Best Practices for Language Revitalization – Conclusion

This is Part 4 of a four-part series.

Young students at Lakota Summer Institute 2014

The final two Best Practices for language revitalization are Oversight and Social Support.


In the school classroom setting, students’ progress needs to be tracked through regular assessment tests, to provide proof to school administrators, families and community members of the language program’s success. Schools’ proven achievements in learning can be publicly recognized with awards and honors to build pride in language learning and teaching.

Other kinds of educational programs will have the freedom to invent their own tracking and recognition methods, to make saving the endangered language a vivid community activity.

Standing Rock Elementary School, Fort Yates, ND

Standing Rock Elementary School, Fort Yates, ND

Social Support

The easiest way for endangered languages with a written version to be kept alive for tribal communities by creating bilingual signage in public places – and encourage attempts to read and speak the Native words aloud!

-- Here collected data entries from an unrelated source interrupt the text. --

/-- Settles O4: each stage by whether its budget has ended, a swap by the outcome of its check, and a write of FUS_CTRL by whether
it changes EN. -/
theorem fusionStagesComplete : Obligations.FusionStagesComplete := by
  unfold Obligations.FusionStagesComplete
  refine ⟨fun s n d g hl => ⟨fun hstage hover => ?projCommits, fun hstage hover => ?projStops, fun hstage hover => ?trkCommits,
      fun hstage hover => ?trkStops⟩,
    fun s n d w v hl => ⟨fun hmay hv => ?swap, fun hmay hsame => ?kept, fun hmay hchange => ?changed⟩⟩
  case projCommits => exact onLive_ends hl (by simp only [hstage, hover, Bool.false_eq_true, if_false])
  case projStops => exact onLive_ends hl (by simp only [hstage, hover, Bool.not_true, Bool.false_eq_true, if_false])
  case trkCommits => exact onLive_ends hl (by simp only [hstage, hover, Bool.false_eq_true, if_false])
  case trkStops => exact onLive_ends hl (by simp only [hstage, hover, Bool.not_true, Bool.false_eq_true, if_false])
  case swap =>
    refine onLive_ends hl ((Side.access_of_may hmay _).trans ?_)
    by_cases hcheck : (s.at_ n d).swapCheck = 0
    · simp only [hv, hcheck, beq_self_eq_true, Bool.not_true, Bool.false_eq_true, if_false, if_true]
    · simp only [hv, hcheck, beq_eq_false_iff_ne.mpr hcheck, Bool.not_true, Bool.false_eq_true, if_false]
  case kept => exact onLive_ends hl (by rw [Side.access_of_may hmay, Side.writeFusCtrl_of_same hsame])
  case changed => exact onLive_ends hl (by rw [Side.access_of_may hmay, Side.writeFusCtrl_of_change hchange])

end Sys2Proof.Machine
end

section
/-!
SUPPORT. What the commands of the raster cluster do to the view (R531, R535 to R547, R551 to R555): by the state of a context,
the core and its workgroup, and the job that a reference names.
-/

namespace Sys2Proof.Machine

/-- A raster job is for a context other than 0, a compositor job for context 0 (R531, R552). -/
theorem jobKind_bne_eq_false {comp : Option CompJob} {ctx : Nat} (h : comp.isSome = true ↔ ctx = 0) :
    (comp.isSome != (ctx == 0)) = false := by
  rw [bne_eq_false_iff_eq, Bool.eq_iff_iff, h, beq_iff_eq]

/-- Settles O5: a job that Rhordo takes by the state of its context (a DISABLED one refuses it by log 98); a workgroup by the room
in the reorder buffers; a kill by whether the workgroup ends in the same cycle (log 149). -/
theorem workgroupsComplete : Obligations.WorkgroupsComplete := by
  unfold Obligations.WorkgroupsComplete
  refine ⟨fun s n d r j c hl htakes hnew => ⟨fun henabled hkind => ?queued, fun hdisabled => ?refused⟩,
    fun s n d core hl => ⟨fun c j hfree hctx hjob => ?dispatched, fun q acc w hwork => ⟨fun hfits => ?ended, fun hfull => ?waits⟩,
      fun q hwork hclaimed hlong => ⟨fun hruns => ?killed, fun hends => ?stands⟩⟩⟩
  case queued =>
    exact onLive_ends hl ((Side.hostCmd_of_takes htakes _).trans (by
      simp only [hnew, jobKind_bne_eq_false hkind, henabled, decide_false, Bool.or_self, Bool.false_eq_true, if_false]))
  case refused =>
    exact onLive_ends hl ((Side.hostCmd_of_takes htakes _).trans (by
      simp only [hnew, hdisabled, decide_true, Bool.true_or, Bool.false_eq_true, if_false, if_true]))
  case dispatched =>
    exact onLive_ends hl (by simp only [hfree, hctx, hjob, Bool.not_true, Bool.false_eq_true, if_false])
  case ended => exact onLive_ends hl (by simp only [hwork, hfits, if_true])
  case waits => exact onLive_ends hl (by simp only [hwork, hfull, Bool.false_eq_true, if_false, id])
  case killed =>
    exact onLive_ends hl (by
      simp only [hwork, hclaimed, hruns, Nat.not_lt.mpr hlong, decide_false, Bool.not_true, Bool.or_self, Bool.false_eq_true,
        if_false])
  case stands => exact onLive_ends hl (by simp only [hwork, hends, Bool.or_true, if_true, id])

/-- Settles O6: the job that the reference names is the compositor's or a raster job; a compositor job by whether it is ready,
late or started, a raster job by whether its workgroups have ended. -/
theorem gfxJobsComplete : Obligations.GfxJobsComplete := by
  unfold Obligations.GfxJobsComplete
  intro s n d r j hl hjob
  refine ⟨fun k hcomp => ⟨fun hready => ?starts, fun hidle hlate => ?dropped, fun hstarted acc gone => ?composed⟩,
    fun hraster hover acc gone => ?rastered⟩
  case starts => exact onLive_ends hl (by simp only [hjob, hcomp, hready, if_true])
  case dropped =>
    exact onLive_ends hl (by
      simp only [hjob, hcomp, hidle, Int.not_lt.mpr hlate, decide_false, Bool.or_self, Bool.false_eq_true, if_false])
  case composed => exact onLive_ends hl (by simp only [hjob, hcomp, hstarted, Bool.not_true, Bool.false_eq_true, if_false])
  case rastered => exact onLive_ends hl (by simp only [hjob, hraster, hover, if_true, Side.commitRaster, GJob.hint])

end Sys2Proof.Machine
end

section
/-!
SUPPORT. Telltales (R566 to R574): the pixels of a region, a write of its registers, its check, and what a stalled pipe and an
atlas load do to the view.
-/

namespace Sys2Proof.Machine

/-! ## Pixels -/

/-- A transparent pixel shows what is below it. -/
@[simp] theorem blendOver_transparent (above below : Byte) : blendOver 0 above below = below := if_pos rfl

/-- An opaque one hides it. -/
@[simp] theorem blendOver_opaque (above below : Byte) : blendOver 255 above below = above := by
  rw [blendOver, if_neg (by decide), if_pos rfl]

/-- A component of a region's background: blue, green, red for k = 0, 1, 2. -/
def TtSt.ground (t : TtSt) (k : Nat) : Byte := BitVec.ofNat 8 (fld t.bg (8 * k + 7) (8 * k))

/-- Byte k of pixel (i, j) of a region's icon: blue, green, red, alpha (R568; the order is log 101, a choice of the model). -/
def Side.iconByte (x : Side) (t : TtSt) (i j k : Nat) : Byte :=
  x.me.icons.byte ((x.iconOf t).1 + 4 * ((x.iconOf t).2.1 * j + i) + k)

/-- A pixel of a region component by component: inside an icon that is shown, the icon's over the background's (R567). -/
theorem Side.ttPixel_eq (x : Side) (t : TtSt) (i j : Nat) :
    x.ttPixel t i j =
      if t.shown ∧ i < (x.iconOf t).2.1 ∧ j < (x.iconOf t).2.2 then
        [2, 1, 0].map fun k => blendOver (x.iconByte t i j 3) (x.iconByte t i j k) (t.ground k)
      else [2, 1, 0].map t.ground := by
  simp only [Side.ttPixel, Bool.and_eq_true, decide_eq_true_eq, and_assoc]
  rfl

section
variable (x : Side) (p r : Nat)

/-! ## Regions -/

/-- A region write that leaves the regions legal is taken (R566, R569). -/
theorem Side.writeTt_of_legal {q : TtReg} {v : Word}
    (h : ((x.store (ttReg p r q) v).modDpy p fun s => { s with wrote := s.wrote.put r x.mt }).ttBad p = false) :
    x.writeTt p r q v = (x.store (ttReg p r q) v).modDpy p fun s => { s with wrote := s.wrote.put r x.mt } :=
  if_neg (Bool.eq_false_iff.mp h)

/-- One that would make them illegal is ignored with its event (R566). -/
theorem Side.writeTt_of_illegal {q : TtReg} {v : Word}
    (h : ((x.store (ttReg p r q) v).modDpy p fun s => { s with wrote := s.wrote.put r x.mt }).ttBad p = true) :
    x.writeTt p r q v = x.raise Ev.DPY_CFG_ERR (4 + p) := if_pos h

/-! ## Checks -/

/-- The view after a check has met the errors of the icon SRAM and left its code (R570, R573). -/
def Side.ttCoded (crc : Word) : Side :=
  (x.ttParity p (x.ttRegion p r)).wr ((Reg.TT_CRC_LAST.inst (4 + p)).el 0x20 r) crc

variable (wrong : List (Nat × Byte))

/-- A check whose code is the expected one clears the region's differences in a row (R571). -/
theorem Side.ttCheck_of_expected (h : crc32c (x.ttOutput (x.ttRegion p r) wrong) = (x.ttRegion p r).expected) :
    x.ttCheck p r wrong = (x.ttCoded p r (crc32c (x.ttOutput (x.ttRegion p r) wrong))).modDpy p fun s =>
      { s with regions := s.regions.put r { x.ttRegion p r with bad := 0 } } := if_pos h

Living speakers can give signage a boost by getting together to coin neologisms – new words to express places and objects of the modern world.  Two Lakota tribes took on neologisms in public signage in a big way a few years ago.  The new elementary school on the Standing Rock Indian Reservation and the new hospital for the Cheyenne River Indian Reservation were being built at about the same time, and both needed bilingual signage to tell people what rooms were “Faculty Lounge,” “Gymnasium,” “Hydrotherapy,” “Ambulance Garage,” etc. The story here has more about how the Lakota language was designed into these 21st-Century buildings.

Eagle Butte Health Center, Eagle Butte, SD

Eagle Butte Health Center, Eagle Butte, SD

Another important, personal means of Social Support for language revitalization is to be encouraging and positive when anyone tries to speak the language, such as when they sound out the words on signs.  Nobody likes to be made fun of for trying something!  Even if you don’t speak the language yourself, someone who is speaking it is not trying to be better than anybody else – they are just trying to learn.

Courtney Yellow Fat and young student, Lakota Summer Institute 2014

As a language learner, you become a teacher when you use the language among other people – just by speaking.  Just by making the language heard. So “best practices” are not something isolated to the classroom or a book. They are what you do, as you encourage the language to live.